----- Dataset -----

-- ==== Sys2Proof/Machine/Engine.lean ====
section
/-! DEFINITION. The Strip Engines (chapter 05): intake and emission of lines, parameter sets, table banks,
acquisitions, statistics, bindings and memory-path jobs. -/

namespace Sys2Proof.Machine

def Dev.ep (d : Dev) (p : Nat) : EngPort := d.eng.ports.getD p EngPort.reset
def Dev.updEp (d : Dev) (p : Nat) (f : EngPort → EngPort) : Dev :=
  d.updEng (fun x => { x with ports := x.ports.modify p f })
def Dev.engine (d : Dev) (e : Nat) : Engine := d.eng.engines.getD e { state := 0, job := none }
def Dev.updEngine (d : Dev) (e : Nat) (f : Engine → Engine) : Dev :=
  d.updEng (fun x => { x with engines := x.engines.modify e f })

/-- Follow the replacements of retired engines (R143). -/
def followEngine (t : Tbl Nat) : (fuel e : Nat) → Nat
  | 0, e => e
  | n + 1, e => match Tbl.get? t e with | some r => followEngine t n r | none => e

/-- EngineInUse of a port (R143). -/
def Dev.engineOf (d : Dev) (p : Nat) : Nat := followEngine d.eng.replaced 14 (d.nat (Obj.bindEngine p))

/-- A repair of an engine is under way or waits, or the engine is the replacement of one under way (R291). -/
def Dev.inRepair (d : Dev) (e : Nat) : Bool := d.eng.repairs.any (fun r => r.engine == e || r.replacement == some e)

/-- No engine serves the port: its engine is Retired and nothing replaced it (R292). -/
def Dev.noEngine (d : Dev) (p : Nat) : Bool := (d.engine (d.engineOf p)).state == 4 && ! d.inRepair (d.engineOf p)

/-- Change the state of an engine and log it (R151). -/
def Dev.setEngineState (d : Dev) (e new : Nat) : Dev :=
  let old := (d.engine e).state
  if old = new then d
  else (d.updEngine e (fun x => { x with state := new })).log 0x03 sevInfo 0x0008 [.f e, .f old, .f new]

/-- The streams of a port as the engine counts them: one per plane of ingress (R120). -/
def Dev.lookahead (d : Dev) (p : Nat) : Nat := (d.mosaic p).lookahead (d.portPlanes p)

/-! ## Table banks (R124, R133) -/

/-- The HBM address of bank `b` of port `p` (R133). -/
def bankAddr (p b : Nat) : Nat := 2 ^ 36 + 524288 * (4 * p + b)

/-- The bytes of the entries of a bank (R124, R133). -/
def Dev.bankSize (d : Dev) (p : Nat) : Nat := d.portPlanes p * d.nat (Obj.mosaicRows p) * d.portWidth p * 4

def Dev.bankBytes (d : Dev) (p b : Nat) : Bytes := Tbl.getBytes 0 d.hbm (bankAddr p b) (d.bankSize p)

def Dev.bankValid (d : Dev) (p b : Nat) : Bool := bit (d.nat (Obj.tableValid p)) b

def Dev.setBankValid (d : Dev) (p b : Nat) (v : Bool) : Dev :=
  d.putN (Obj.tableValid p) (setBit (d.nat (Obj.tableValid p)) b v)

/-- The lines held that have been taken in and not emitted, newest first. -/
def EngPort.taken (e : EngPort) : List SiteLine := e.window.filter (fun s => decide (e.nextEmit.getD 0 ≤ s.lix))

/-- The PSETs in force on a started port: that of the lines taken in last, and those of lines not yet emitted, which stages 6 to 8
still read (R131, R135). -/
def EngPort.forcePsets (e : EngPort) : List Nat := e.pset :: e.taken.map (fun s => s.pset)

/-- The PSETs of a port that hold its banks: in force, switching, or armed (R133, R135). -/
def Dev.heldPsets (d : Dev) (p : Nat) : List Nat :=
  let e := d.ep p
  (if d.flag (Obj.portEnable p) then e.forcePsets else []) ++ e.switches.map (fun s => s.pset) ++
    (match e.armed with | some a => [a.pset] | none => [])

-----

Give back the data exactly, with no line dropped.

Result of the exercise:
-- ==== Sys2Proof/Machine/Engine.lean ====
section
/-! DEFINITION. The Strip Engines (chapter 05): intake and emission of lines, parameter sets, table banks,
acquisitions, statistics, bindings and memory-path jobs. -/

namespace Sys2Proof.Machine

def Dev.ep (d : Dev) (p : Nat) : EngPort := d.eng.ports.getD p EngPort.reset
def Dev.updEp (d : Dev) (p : Nat) (f : EngPort → EngPort) : Dev :=
  d.updEng (fun x => { x with ports := x.ports.modify p f })
def Dev.engine (d : Dev) (e : Nat) : Engine := d.eng.engines.getD e { state := 0, job := none }
def Dev.updEngine (d : Dev) (e : Nat) (f : Engine → Engine) : Dev :=
  d.updEng (fun x => { x with engines := x.engines.modify e f })

/-- Follow the replacements of retired engines (R143). -/
def followEngine (t : Tbl Nat) : (fuel e : Nat) → Nat
  | 0, e => e
  | n + 1, e => match Tbl.get? t e with | some r => followEngine t n r | none => e

/-- EngineInUse of a port (R143). -/
def Dev.engineOf (d : Dev) (p : Nat) : Nat := followEngine d.eng.replaced 14 (d.nat (Obj.bindEngine p))

/-- A repair of an engine is under way or waits, or the engine is the replacement of one under way (R291). -/
def Dev.inRepair (d : Dev) (e : Nat) : Bool := d.eng.repairs.any (fun r => r.engine == e || r.replacement == some e)

/-- No engine serves the port: its engine is Retired and nothing replaced it (R292). -/
def Dev.noEngine (d : Dev) (p : Nat) : Bool := (d.engine (d.engineOf p)).state == 4 && ! d.inRepair (d.engineOf p)

/-- Change the state of an engine and log it (R151). -/
def Dev.setEngineState (d : Dev) (e new : Nat) : Dev :=
  let old := (d.engine e).state
  if old = new then d
  else (d.updEngine e (fun x => { x with state := new })).log 0x03 sevInfo 0x0008 [.f e, .f old, .f new]

/-- The streams of a port as the engine counts them: one per plane of ingress (R120). -/
def Dev.lookahead (d : Dev) (p : Nat) : Nat := (d.mosaic p).lookahead (d.portPlanes p)

/-! ## Table banks (R124, R133) -/

/-- The HBM address of bank `b` of port `p` (R133). -/
def bankAddr (p b : Nat) : Nat := 2 ^ 36 + 524288 * (4 * p + b)

/-- The bytes of the entries of a bank (R124, R133). -/
def Dev.bankSize (d : Dev) (p : Nat) : Nat := d.portPlanes p * d.nat (Obj.mosaicRows p) * d.portWidth p * 4

def Dev.bankBytes (d : Dev) (p b : Nat) : Bytes := Tbl.getBytes 0 d.hbm (bankAddr p b) (d.bankSize p)

def Dev.bankValid (d : Dev) (p b : Nat) : Bool := bit (d.nat (Obj.tableValid p)) b

def Dev.setBankValid (d : Dev) (p b : Nat) (v : Bool) : Dev :=
  d.putN (Obj.tableValid p) (setBit (d.nat (Obj.tableValid p)) b v)

/-- The lines held that have been taken in and not emitted, newest first. -/
def EngPort.taken (e : EngPort) : List SiteLine := e.window.filter (fun s => decide (e.nextEmit.getD 0 ≤ s.lix))

/-- The PSETs in force on a started port: that of the lines taken in last, and those of lines not yet emitted, which stages 6 to 8
still read (R131, R135). -/
def EngPort.forcePsets (e : EngPort) : List Nat := e.pset :: e.taken.map (fun s => s.pset)

/-- The PSETs of a port that hold its banks: in force, switching, or armed (R133, R135). -/
def Dev.heldPsets (d : Dev) (p : Nat) : List Nat :=
  let e := d.ep p
  (if d.flag (Obj.portEnable p) then e.forcePsets else []) ++ e.switches.map (fun s => s.pset) ++
    (match e.armed with | some a => [a.pset] | none => [])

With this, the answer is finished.